Women aviators: Role models for Airmen

  • Published
  • By Col. James Weber
  • 62nd Maintenance Group commander
It's that time of year when we celebrate the accomplishments of some of my favorite people -- women. With Women's History month approaching, I thought I'd take this opportunity to introduce you to someone who should figure as a role model for any of us in the airlift business and add to your understanding of Air Force history as a whole. Her name was Nancy Harkness Love.

Born Nancy Harkness on February 14th, 1914, in Houghton, Michigan, she grew up inspired by aviation. At the age of 16 she started taking flying lessons and in less than a month earned her pilot's license.

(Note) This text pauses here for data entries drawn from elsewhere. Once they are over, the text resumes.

theorem exec_answers {c : Instr} (hc : c ≠ .intakeTakeRequest) (s : State) : Answers s (exec c s) := by
  cases c with
  | powerOn aps =>
    refine .next ⟨rfl, fun i => .of_dead _ ?_⟩
    show ((State.powerOn aps).entries[i]).state.counted = false
    rw [powerOn_entry]
    rfl
  | uPortDown => exact .of_ite ((Inherits.loseUpstream s).trans (.same rfl rfl))
  | uPortUp =>
    have up : Inherits s { s with uUp := true } := .same rfl rfl
    exact .next (.ite (.refl s) (up.trans (.evalTrigger _)))
  | resetMessage => exact .of_ite ((Inherits.loseUpstream s).trans (.evalTrigger _))
  | dPortDown => exact .of_ite (.loseDown s)
  | dPortUp => exact .next (.same rfl rfl)
  | holdLineChange port cls on => exact .holdLine port cls on s
  | deviceRequestArrival p => exact .of_ite (.same rfl rfl)
  | deviceCompletionArrival p => exact .of_ite (.same rfl rfl)
  | hostRequestArrival p => exact .of_ite (.same rfl rfl)
  | hostCompletionArrival p => exact .of_ite (.same rfl rfl)
  | intakeTakeRequest => exact absurd rfl hc
  | issueArbiterGrant =>
    exact .next (.ite (.refl s) (.ite (.grantCompletion s) (.ite (.refl s) (.grantRequest s))))
  | answerArbiterGrant => exact .answerArbiterGrant s
  | passThroughRefusal =>
    refine .next ?_
    split
    · exact .refl s
    · exact .ite (.same rfl rfl) (.refl s)
  | managementDecode => exact .managementDecode s
  | completionMatching => exact .completionMatching s
  | tick =>
    have advanced (t : State) : Inherits t (advanceTick t) := .same rfl rfl
    exact .next ((((Inherits.takeTableTick s).trans (.takeWalkTick _)).trans (.takeAlertTick _)).trans (advanced _))
  | requestAgeExpiry e => exact .of_ite (.takeTableTick s)
  | entryRelease e => exact .of_ite (.takeTableTick s)
  | entryReclaim e => exact .of_ite (.takeTableTick s)
  | walkTimeout k => exact .of_ite (.takeWalkTick s)
  | walkRelease k => exact .of_ite (.takeWalkTick s)
  | walkReclaim k => exact .of_ite (.takeWalkTick s)
  | alertTimeout => exact .of_ite (.takeAlertTick s)
  | alertRelease => exact .of_ite (.takeAlertTick s)
  | alertReclaim => exact .of_ite (.takeAlertTick s)
  | loadWindow => exact .head fun m ws => .runLoadWindow m ws s
  | retireWindow => exact .head fun m ws => .runFenceCommand _ m _ s
  | invalidate => exact .head fun m ws => .runFenceCommand _ m _ s
  | fenceCommandResumption => exact .fenceCommandResumption s
  | configureRequester => exact .head fun m ws => .runConfigureRequester m ws s
  | enableRequester => exact .head fun m ws => .runActivate .off m ws s
  | resumeRequester => exact .head fun m ws => .runActivate .stopped m ws s
  | quiesceRequester => exact .head fun m ws => .runQuiesce m ws s
  | setTiming => exact .head fun m ws => .ite (.same rfl rfl) (.resultHead m _ s)
  | setArbiter => exact .head fun m ws => .ite (.resultHead m _ s) (.same rfl rfl)
  | setAlert => exact .head fun m ws => .runSetAlert m ws s
  | ackAlert =>
    refine .head fun m ws => ?_
    have armed : Inherits s { s with alertArmed := true } := .same rfl rfl
    exact (armed.trans (.resultHead m _ _)).trans (.evalTrigger _)
  | clearCounters =>
    refine .head fun m ws => .ite (.same rfl rfl) ?_
    split
    · exact .resultHead m _ s
    next g _ => exact (Inherits.clearGroup g s).trans (.resultHead m _ _)
  | clearFaults => exact .head fun m ws => .same rfl rfl
  | moveAperture => exact .head fun m ws => .ite (.resultHead m _ s) (.same rfl rfl)
  | status => exact .head fun m ws => .same rfl rfl
  | window => exact .next (.answerQuery _ s)
  | requester => exact .next (.answerQuery _ s)
  | counters => exact .next (.answerQuery _ s)
  | fault =>
    refine .head fun m ws => ?_
    split
    · exact .same rfl rfl
    · exact .same rfl rfl
  | time => exact .head fun m ws => .same rfl rfl
  | fences => exact .head fun m ws => .same rfl rfl
  | cacheStorageUpset w page => exact .next (.same rfl rfl)

/-! ### The intake (R43 to R50) -/

theorem Inherits.refuseRequest (p : ReqPacket) (rest : List ReqPacket) (st : Status) (s : State) :
    Inherits s (refuseRequest p st { s with dReqIn := rest }) := by
  have joined : Inherits s { s with
      dReqIn := rest, refusalQ := s.refusalQ ++ [⟨headerSource p.h0, headerTag p.h0, st⟩] } := .same rfl rfl
  have counted (t : State) : Inherits t (bumpRefused (headerSource p.h0) t) :=
    (Moves.bumpRefused (headerSource p.h0) t []).inherits
  exact (joined.trans (.bump intakeRefusals _)).trans (counted _)

theorem Inherits.noted {s t : State} (h : Inherits s t) (r : FaultRecord) : Inherits s (offerRecord r t) :=
  h.trans (.same (offerRecord_pending ..) (offerRecord_entries ..))

theorem Inherits.stopped {s t : State} (h : Inherits s t) (f : FaultKind) (r : ReqId) : Inherits s (applyStop f r t) :=
  h.trans (.same (applyStop_pending ..) (applyStop_entries ..))

theorem Inherits.translateIn {i : EntryId} {s : State} (w : WinId) (hs : (s.entries[i]).state = .translating) :
    Inherits s (translateIn missEntry i w s) :=
  (Moves.translateIn (MissMoves.goToWalk 4) w (freeWalks_le_four s) hs []).inherits

/-- The acceptance writes the entry, and its translation renames none (R49, R50). -/
theorem Inherits.acceptRequest (i : EntryId) (r : ReqId) (p : ReqPacket) (w : WinId) (rest : List ReqPacket)
    (s : State) :
    Inherits { s with entries := s.entries.set i (acceptedAs s p r w) }
      (acceptRequest i r p w { s with dReqIn := rest }) := by
  have accepted : Inherits { s with entries := s.entries.set i (acceptedAs s p r w) }
      (acceptedTo rest i r (acceptedAs s p r w) s) := .same (bump_pending ..) (bump_entries ..)
  rw [acceptRequest_eq]
  exact accepted.trans (.translateIn w (by rw [acceptedTo_entry]; rfl))

/-- What the check of a request makes of the state: a refusal, or the work that follows its acceptance into an entry
under a tag that no live entry of its requester holds (R46, R49). -/
def TakesTag (i : EntryId) (s t : State) : Prop :=
  Inherits s t ∨ ∃ e : Entry, tagInUse s e.requester e.reqTag = false
    ∧ Inherits { s with entries := s.entries.set i e } t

By 1936, she was married to Robert Maclure Love, and the couple ran their own business, Inter City Aviation, out of Boston Airport. Nancy Love was also one of several Massachusetts women ferrying light planes to the Canadian border destined for our allies in Europe. It was during these ferry flights that she made her first contacts with the Army Air Corps' Air Ferrying Command and set the stage for her future success.

After the outbreak of World War II, her husband, a Reserve major in the Air Corps, was called to active duty in Washington, D.C. Nancy Love accompanied him to his assignment, and landed a civilian job with the Air Transport Command Ferrying Division. 

During this time, she convinced her boss, Col. William Tunner, that using experienced women pilots to supplement the existing force was prudent. With Colonel Tunner's support and Air Corps Chief of Staff Gen. Hap Arnold's blessing, the Women's Auxiliary Ferrying Squadron was established in September 1942 and began operations at New Castle Army Airfield, Del. In 1943, the WAFS and Jacqueline Cochran's Women's Flying Training Detachment merged and became a single entity known as the Women's Airforce Service Pilots with Nancy Love serving as its executive director on the ATC staff.

Her duties included administration of six WASP ferrying squadrons and planning operational and training procedures.

Between September 1942 and December 1944, the WASPs delivered 12,650 aircraft of 77 different types. During this timeframe, in fact, over 50 percent of the ferrying of high-speed pursuit type aircraft in the continental United States was carried out by WASPs.

Nancy Love's personal contributions were equally remarkable, among them being the first woman to deliver a C-47 Skytrain and the first woman to check out in a C-54 Skymaster.

At the end of the war, she and her husband had the unique distinction of being simultaneously awarded the Air Medal for their leadership and service in World War II.

After the war, Nancy Love continued to champion for recognition as military veterans for the women who had served as WASPs, a status they received in 1977 shortly after her death on Oct. 22, 1976.